Phase 4: Enforcing Access with Consul Intentions
With everything wired up, the final step is to define the security policy. By default, Consul Connect in secure mode denies all traffic. We must explicitly create “intentions” to allow communication between services.
We can define these using the Consul CLI or via HCL files applied with consul config write
.
./consul/intentions/allow-orchestrator-to-trino.hcl
:
Kind = "service-intentions"
Name = "trino-coordinator"
Sources = [
{
Name = "orchestrator"
Action = "allow"
}
]
This configuration states that the service named orchestrator
is allowed to initiate connections to the service named trino-coordinator
.
To prove this works, let’s first run the system without this intention. The Python orchestrator will fail to connect, and the Envoy proxy logs for the orchestrator sidecar will show a RBAC: access denied
error. This is the system working as intended—denying by default.

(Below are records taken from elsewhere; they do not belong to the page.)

-- ==== Sys2Proof/Laws/Kept.lean ====
section
/-! SUPPORT. The frame of every command. `Framed W s t` says that t keeps of s what every command keeps, and all parts
but those whose bit is set in W. One lemma `f_kept` for each operation f of the model says which parts f may change;
where f answers a value beside the state, `f_kept'` says it of the state that a match names. -/

set_option linter.unusedTactic false
set_option linter.unreachableTactic false

namespace Sys2Proof.Machine

variable {s0 s t : State} {W : Nat}

/-- The bit of a part in a mask. -/
def Part.idx (p : Part) : Nat :=
  match p with
  | .off => 0 | .posId => 1 | .regs => 2 | .csrs => 3 | .cores => 4 | .tiles => 5 | .sections => 6
  | .dram => 7 | .hostMem => 8 | .memc => 9 | .ports => 10 | .router => 11 | .engines => 12 | .respQ => 13
  | .queues => 14 | .credit => 15 | .lastQ => 16 | .fences => 17 | .quiet => 18 | .draining => 19
  | .faults => 20 | .stitch => 21 | .seam => 22 | .mgr => 23 | .sec => 24 | .power => 25 | .mbx => 26
  | .host => 27 | .tap => 28 | .nv => 29 | .withheld => 30

/-- t keeps of s what every command keeps, and every part whose bit in W is clear. -/
def Framed (W : Nat) (s t : State) : Prop := Kept s t ∧ ∀ p : Part, W.testBit p.idx = false → Same p s t

/-- A mask within a mask. -/
theorem hwSub {G F W : Nat} (h : G &&& F = G) (hW : F &&& W = F) : G &&& W = G := by
  rw [← h, Nat.and_assoc, hW]

theorem bit_clear {G W i : Nat} (hW : G &&& W = G) (h : W.testBit i = false) : G.testBit i = false := by
  rw [← hW, Nat.testBit_and, h, Bool.and_false]

theorem Kept.refl (s : State) : Kept s s := ⟨id, id, id, rfl, List.suffix_rfl, Nat.le_refl _⟩

theorem Kept.trans {a b c : State} (h : Kept a b) (g : Kept b c) : Kept a c :=
  ⟨fun w => g.regsWf (h.regsWf w), fun w => g.tabsWf (h.tabsWf w), fun w => g.memWf (h.memWf w),
    g.pending.trans h.pending, h.out.trans g.out, Nat.le_trans h.free g.free⟩

theorem Kept.wf (h : Kept s t) (w : Wf s) : Wf t := ⟨h.regsWf w.1, h.tabsWf w.2.1, h.memWf w.2.2⟩

/-- An update of a part that `Kept` does not speak of. -/
theorem Kept.upd (h : Kept s0 s) (t : State) (h1 : t.regs = s.regs) (h2 : t.dram = s.dram)
    (h3 : t.hostMem = s.hostMem) (h4 : t.memc.err = s.memc.err) (h5 : t.pending = s.pending) (h6 : t.out = s.out)
    (h7 : t.free = s.free) (h8 : TabsWf s → TabsWf t) : Kept s0 t := by
  refine h.trans ⟨?_, h8, ?_, h5, h6.symm ▸ List.suffix_rfl, Nat.le_of_eq h7.symm⟩
  · unfold RegsWf
    rw [h1]
    exact id
  · unfold Memory.wf
    rw [h2, h3, h4]
    exact id

theorem Same.refl (p : Part) (s : State) : Same p s s := by cases p <;> rfl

After applying the intention:consul config write ./consul/intentions/allow-orchestrator-to-trino.hcl
The orchestrator’s connection attempts will now succeed. The query runs, and data is fetched. We have successfully created an encrypted, authenticated, and authorized communication channel between our application and the Trino cluster. We would repeat this process to allow the Trino coordinator to talk to the workers.
A more advanced L7 intention could even restrict access to specific HTTP paths, for instance, allowing the orchestrator to only access /v1/statement
on the Trino API, but this level of granularity was not required for our initial implementation.

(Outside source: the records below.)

theorem streamRead_kept {W : Nat} {s0 : State} (hW : 0x28100284 &&& W = 0x28100284) (s : State) (ctx : Nat)
    (l : List Page) (hK : Framed W s0 s) : Framed W s0 (streamRead s ctx l).2.2 := by
  unfold streamRead
  try dsimp only
  iterate 24 (all_goals first
    | with_reducible assumption
    | exact hwSub rfl hW
    | with_reducible rfl
    | refine xlate_kept' (hW := ?_) (hK := ?_) (eK := by assumption)
    | with_reducible apply xlate_kept
    | with_reducible apply xflt_kept
    | refine streamDram_kept' (hW := ?_) (hK := ?_) (eK := by assumption)
    | with_reducible apply streamDram_kept
    | refine streamPeer_kept' (hK := ?_) (eK := by assumption)
    | with_reducible apply streamPeer_kept
    | with_reducible apply foldl_kept
    | with_reducible apply foldl_kept_snd
    | with_reducible apply foldl_kept_fst
    | with_reducible apply foldl_kept_snd2
    | split
    | (intro _; try dsimp only))

theorem streamRead_kept' {W : Nat} {s0 : State} (hW : 0x28100284 &&& W = 0x28100284) (s : State) (ctx : Nat)
    (l : List Page) {tK : State} {xK} {yK} (hK : Framed W s0 s) (eK : streamRead s ctx l = (xK, yK, tK)) : Framed W
    s0 tK := by
  have := streamRead_kept hW s ctx l hK
  rw [eK] at this
  exact this

theorem streamWrite_kept {W : Nat} {s0 : State} (hW : 0x28100284 &&& W = 0x28100284) (s : State) (ctx : Nat)
    (l : List Page) (data : List Byte) (hK : Framed W s0 s) : Framed W s0 (streamWrite s ctx l data).2 := by
  unfold streamWrite
  try dsimp only
  iterate 24 (all_goals first
    | with_reducible assumption
    | exact hwSub rfl hW
    | with_reducible rfl
    | refine xlate_kept' (hW := ?_) (hK := ?_) (eK := by assumption)
    | with_reducible apply xlate_kept
    | with_reducible apply xflt_kept
    | with_reducible apply memWriteBy_kept
    | with_reducible apply emit_kept
    | with_reducible apply foldl_kept
    | with_reducible apply foldl_kept_snd
    | with_reducible apply foldl_kept_fst
    | with_reducible apply foldl_kept_snd2
    | split
    | (intro _; try dsimp only))

theorem streamWrite_kept' {W : Nat} {s0 : State} (hW : 0x28100284 &&& W = 0x28100284) (s : State) (ctx : Nat)
    (l : List Page) (data : List Byte) {tK : State} {xK} (hK : Framed W s0 s)
    (eK : streamWrite s ctx l data = (xK, tK)) : Framed W s0 tK := by
  have := streamWrite_kept hW s ctx l data hK
  rw [eK] at this
  exact this

theorem sMove_kept {W : Nat} {s0 : State} (hW : 0x281002E4 &&& W = 0x281002E4) (s : State) (i : Nat) (op : SOp)
    (hK : Framed W s0 s) : Framed W s0 (sMove s i op).2 := by
  unfold sMove
  try dsimp only
  iterate 24 (all_goals first
    | with_reducible assumption
    | exact hwSub rfl hW
    | with_reducible rfl
    | refine pagesOf_kept' (hW := ?_) (hK := ?_) (eK := by assumption)
    | with_reducible apply pagesOf_kept
    | with_reducible apply xflt_kept
    | refine streamWrite_kept' (hW := ?_) (hK := ?_) (eK := by assumption)
    | with_reducible apply streamWrite_kept
    | refine streamRead_kept' (hW := ?_) (hK := ?_) (eK := by assumption)
    | with_reducible apply streamRead_kept
    | with_reducible apply scatter_kept
    | with_reducible apply raise_kept
    | with_reducible apply setSec_kept
    | with_reducible apply inflate_kept
    | with_reducible apply zReport_kept
    | with_reducible apply scatterPoison_kept
    | with_reducible apply foldl_kept
    | with_reducible apply foldl_kept_snd
    | with_reducible apply foldl_kept_fst
    | with_reducible apply foldl_kept_snd2
    | split
    | (intro _; try dsimp only))

theorem sMove_kept' {W : Nat} {s0 : State} (hW : 0x281002E4 &&& W = 0x281002E4) (s : State) (i : Nat) (op : SOp)
    {tK : State} {xK} (hK : Framed W s0 s) (eK : sMove s i op = (xK, tK)) : Framed W s0 tK := by
  have := sMove_kept hW s i op hK
  rw [eK] at this
  exact this

theorem cutLength_kept {W : Nat} {s0 : State} (hW : 0x28100284 &&& W = 0x28100284) (s : State) (op : SOp)
    (hK : Framed W s0 s) : Framed W s0 (cutLength s op).2 := by
  unfold cutLength
  try dsimp only
  iterate 24 (all_goals first
    | with_reducible assumption
    | exact hwSub rfl hW
    | with_reducible rfl
    | refine pagesOf_kept' (hW := ?_) (hK := ?_) (eK := by assumption)
    | with_reducible apply pagesOf_kept
    | refine fresh_kept' (hK := ?_) (eK := by assumption)
    | with_reducible apply fresh_kept
    | with_reducible apply foldl_kept
    | with_reducible apply foldl_kept_snd
    | with_reducible apply foldl_kept_fst
    | with_reducible apply foldl_kept_snd2
    | split
    | (intro _; try dsimp only))

theorem cutLength_kept' {W : Nat} {s0 : State} (hW : 0x28100284 &&& W = 0x28100284) (s : State) (op : SOp)
    {tK : State} {xK} (hK : Framed W s0 s) (eK : cutLength s op = (xK, tK)) : Framed W s0 tK := by
  have := cutLength_kept hW s op hK
  rw [eK] at this
  exact this

theorem cutSop_kept {W : Nat} {s0 : State} (hW : 0x281002E4 &&& W = 0x281002E4) (s : State) (i : Nat) (op : SOp)
    (hK : Framed W s0 s) : Framed W s0 (cutSop s i op) := by
  unfold cutSop
  try dsimp only
  iterate 24 (all_goals first
    | with_reducible assumption
    | exact hwSub rfl hW
    | with_reducible rfl
    | with_reducible apply inflate_kept
    | refine fresh_kept' (hK := ?_) (eK := by assumption)
    | with_reducible apply fresh_kept
    | with_reducible apply scatter_kept
    | refine cutLength_kept' (hW := ?_) (hK := ?_) (eK := by assumption)
    | with_reducible apply cutLength_kept
    | refine sMove_kept' (hW := ?_) (hK := ?_) (eK := by assumption)
    | with_reducible apply sMove_kept
    | split
    | (intro _; try dsimp only))

/-! ## Desc -/

theorem descCheck_kept {W : Nat} {s0 : State} (hW : 0x28100284 &&& W = 0x28100284) (s : State) (d : BitVec 512)
    (ctx : Nat) (sec : Option Nat) (eng : Nat) (hK : Framed W s0 s) : Framed W s0 (descCheck s d ctx sec eng).2 :=
    by
  unfold descCheck
  try dsimp only
  iterate 24 (all_goals first
    | with_reducible assumption
    | exact hwSub rfl hW
    | with_reducible rfl
    | refine xlate_kept' (hW := ?_) (hK := ?_) (eK := by assumption)
    | with_reducible apply xlate_kept
    | with_reducible apply xflt_kept
    | split
    | (intro _; try dsimp only))

theorem descCheck_kept' {W : Nat} {s0 : State} (hW : 0x28100284 &&& W = 0x28100284) (s : State) (d : BitVec 512)
    (ctx : Nat) (sec : Option Nat) (eng : Nat) {tK : State} {xK} (hK : Framed W s0 s)
    (eK : descCheck s d ctx sec eng = (xK, tK)) : Framed W s0 tK := by
  have := descCheck_kept hW s d ctx sec eng hK
  rw [eK] at this
  exact this

theorem peersRefuse_kept {W : Nat} {s0 : State} (hW : 0x28100284 &&& W = 0x28100284) (s : State) (d : BitVec 512)
    (ctx : Nat) (hK : Framed W s0 s) : Framed W s0 (peersRefuse s d ctx).2 := by
  unfold peersRefuse
  try dsimp only
  iterate 24 (all_goals first
    | with_reducible assumption
    | exact hwSub rfl hW
    | with_reducible rfl
    | refine pagesOf_kept' (hW := ?_) (hK := ?_) (eK := by assumption)
    | with_reducible apply pagesOf_kept
    | split
    | (intro _; try dsimp only))

theorem peersRefuse_kept' {W : Nat} {s0 : State} (hW : 0x28100284 &&& W = 0x28100284) (s : State) (d : BitVec 512)
    (ctx : Nat) {tK : State} {xK} (hK : Framed W s0 s) (eK : peersRefuse s d ctx = (xK, tK)) : Framed W s0 tK := by
  have := peersRefuse_kept hW s d ctx hK
  rw [eK] at this
  exact this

Lingering Issues and Future Work
This solution provides a robust security foundation, but it is not a complete production system. A pragmatic engineer must always consider the boundaries of the current implementation.

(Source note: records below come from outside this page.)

-- ==== Sys2Proof/Laws/KeptFabric.lean ====
section
/-! SUPPORT. The frames of the router, fan groups, merging and the stitch. -/

set_option linter.unusedTactic false
set_option linter.unreachableTactic false

namespace Sys2Proof.Machine

/-! ## Router -/

theorem freeBuf_kept {W : Nat} {s0 : State} (hW : 0x400 &&& W = 0x400) (s : State) (p : Nat) (v : Nat) (n : Nat)
    (hK : Framed W s0 s) : Framed W s0 (freeBuf s p v n) := by
  unfold freeBuf
  try dsimp only
  iterate 24 (all_goals first
    | with_reducible assumption
    | exact hwSub rfl hW
    | with_reducible rfl
    | with_reducible apply setPort_kept
    | with_reducible apply emit_kept
    | split
    | (intro _; try dsimp only))

theorem dropPk_kept {W : Nat} {s0 : State} (hW : 0x8100C04 &&& W = 0x8100C04) (s : State) (inp : Nat) (cause : Nat)
    (pk : Packet) (hK : Framed W s0 s) : Framed W s0 (dropPk s inp cause pk) := by
  unfold dropPk
  try dsimp only
  iterate 24 (all_goals first
    | with_reducible assumption
    | exact hwSub rfl hW
    | with_reducible apply countUp_kept
    | with_reducible apply setPort_kept
    | with_reducible apply setReg_kept
    | with_reducible apply raise_kept
    | split
    | with_reducible refine keptMk_router (hwSub rfl hW) ?_)

theorem noteWait_kept {W : Nat} {s0 : State} (hW : 0x400 &&& W = 0x400) (s : State) (h : Held) (hK : Framed W s0 s)
    : Framed W s0 (noteWait s h) := by
  unfold noteWait
  try dsimp only
  iterate 24 (all_goals first
    | with_reducible assumption
    | exact hwSub rfl hW
    | with_reducible rfl
    | with_reducible apply setPort_kept
    | with_reducible apply foldl_kept
    | with_reducible apply foldl_kept_snd
    | with_reducible apply foldl_kept_fst
    | with_reducible apply foldl_kept_snd2
    | split
    | (intro _; try dsimp only))

theorem noteWaits_kept {W : Nat} {s0 : State} (hW : 0x400 &&& W = 0x400) (s : State) (hK : Framed W s0 s) : Framed W
    s0 (noteWaits s) := by
  unfold noteWaits
  try dsimp only
  iterate 24 (all_goals first
    | with_reducible assumption
    | exact hwSub rfl hW
    | with_reducible rfl
    | with_reducible apply noteWait_kept
    | with_reducible apply foldl_kept
    | with_reducible apply foldl_kept_snd
    | with_reducible apply foldl_kept_fst
    | with_reducible apply foldl_kept_snd2
    | split
    | (intro _; try dsimp only))

theorem hold_kept {W : Nat} {s0 : State} (hW : 0xC00 &&& W = 0xC00) (s : State) (id : Nat) (inp : Nat) (pk : Packet)
    (cand : List (Nat × BitVec 3)) (hem : Option (Nat × BitVec 3)) (adapt : Bool) (hK : Framed W s0 s) : Framed W s0
    (hold s id inp pk cand hem adapt) := by
  unfold hold
  try dsimp only
  iterate 24 (all_goals first
    | with_reducible assumption
    | exact hwSub rfl hW
    | with_reducible apply noteWait_kept
    | with_reducible refine keptMk_router (hwSub rfl hW) ?_)

theorem toL2_kept {W : Nat} {s0 : State} (hW : 0x800 &&& W = 0x800) (s : State) (inp : Nat) (pk : Packet)
    (hK : Framed W s0 s) : Framed W s0 (toL2 s inp pk) := by
  unfold toL2
  try dsimp only
  iterate 24 (all_goals first
    | with_reducible assumption
    | exact hwSub rfl hW
    | with_reducible refine keptMk_router (hwSub rfl hW) ?_)

theorem gone_kept {W : Nat} {s0 : State} (hW : 0x400 &&& W = 0x400) (s : State) (inp : Nat) (pk : Packet)
    (hK : Framed W s0 s) : Framed W s0 (gone s inp pk) := by
  unfold gone
  try dsimp only
  iterate 24 (all_goals first
    | with_reducible assumption
    | exact hwSub rfl hW
    | with_reducible apply freeBuf_kept)

theorem leave_kept {W : Nat} {s0 : State} (hW : 0xC00 &&& W = 0xC00) (s : State) (i : Nat) (h : Held) (q : Nat)
    (v : BitVec 3) (hK : Framed W s0 s) : Framed W s0 (leave s i h q v) := by
  unfold leave
  try dsimp only
  iterate 24 (all_goals first
    | with_reducible assumption
    | exact hwSub rfl hW
    | with_reducible rfl
    | with_reducible apply emit_kept
    | with_reducible apply setPort_kept
    | with_reducible apply gone_kept
    | split
    | with_reducible refine keptMk_router (hwSub rfl hW) ?_
    | (intro _; try dsimp only))

theorem grant_kept {W : Nat} {s0 : State} (hW : 0xC00 &&& W = 0xC00) (s : State) (p : Nat) (hK : Framed W s0 s) :
    Framed W s0 (grant s p) := by
  unfold grant
  try dsimp only
  iterate 24 (all_goals first
    | with_reducible assumption
    | exact hwSub rfl hW
    | with_reducible rfl
    | with_reducible apply noteWaits_kept
    | with_reducible apply leave_kept
    | split
    | (intro _; try dsimp only))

First, the performance overhead of the Envoy sidecars is non-zero. For the metadata-heavy communication between the client and coordinator, this is negligible. However, for high-volume data shuffling between Trino workers on large-scale queries, the extra network hop and CPU cycles for encryption/decryption within each sidecar could become a bottleneck. Measuring this impact with realistic workloads is a critical next step. Emerging technologies like eBPF-based service meshes aim to mitigate this, but they come with their own complexity.
Second, this architecture only handles service-to-service authentication (the who at the machine level). It does not handle user-level authentication and authorization (the who at the human level). Trino still needs to be configured with an authenticator (e.g., LDAP or password file) to verify the user data-science-user
and an authorizer to check if that user has permissions on the tpch
catalog. Consul Connect secures the pipe; Trino secures the data access within that pipe. They are complementary, not mutually exclusive.
Finally, the bridge between Jupyter and this orchestrator is conceptualized here. A production implementation would involve using JupyterHub to spawn user-specific notebook servers, with each server’s container running a Consul agent sidecar. The user’s code within the notebook would then connect to localhost
, just as our orchestrator script does, inheriting the secure connection context of its container. This extension introduces significant complexity around dynamic service registration and intention management for ephemeral notebook containers.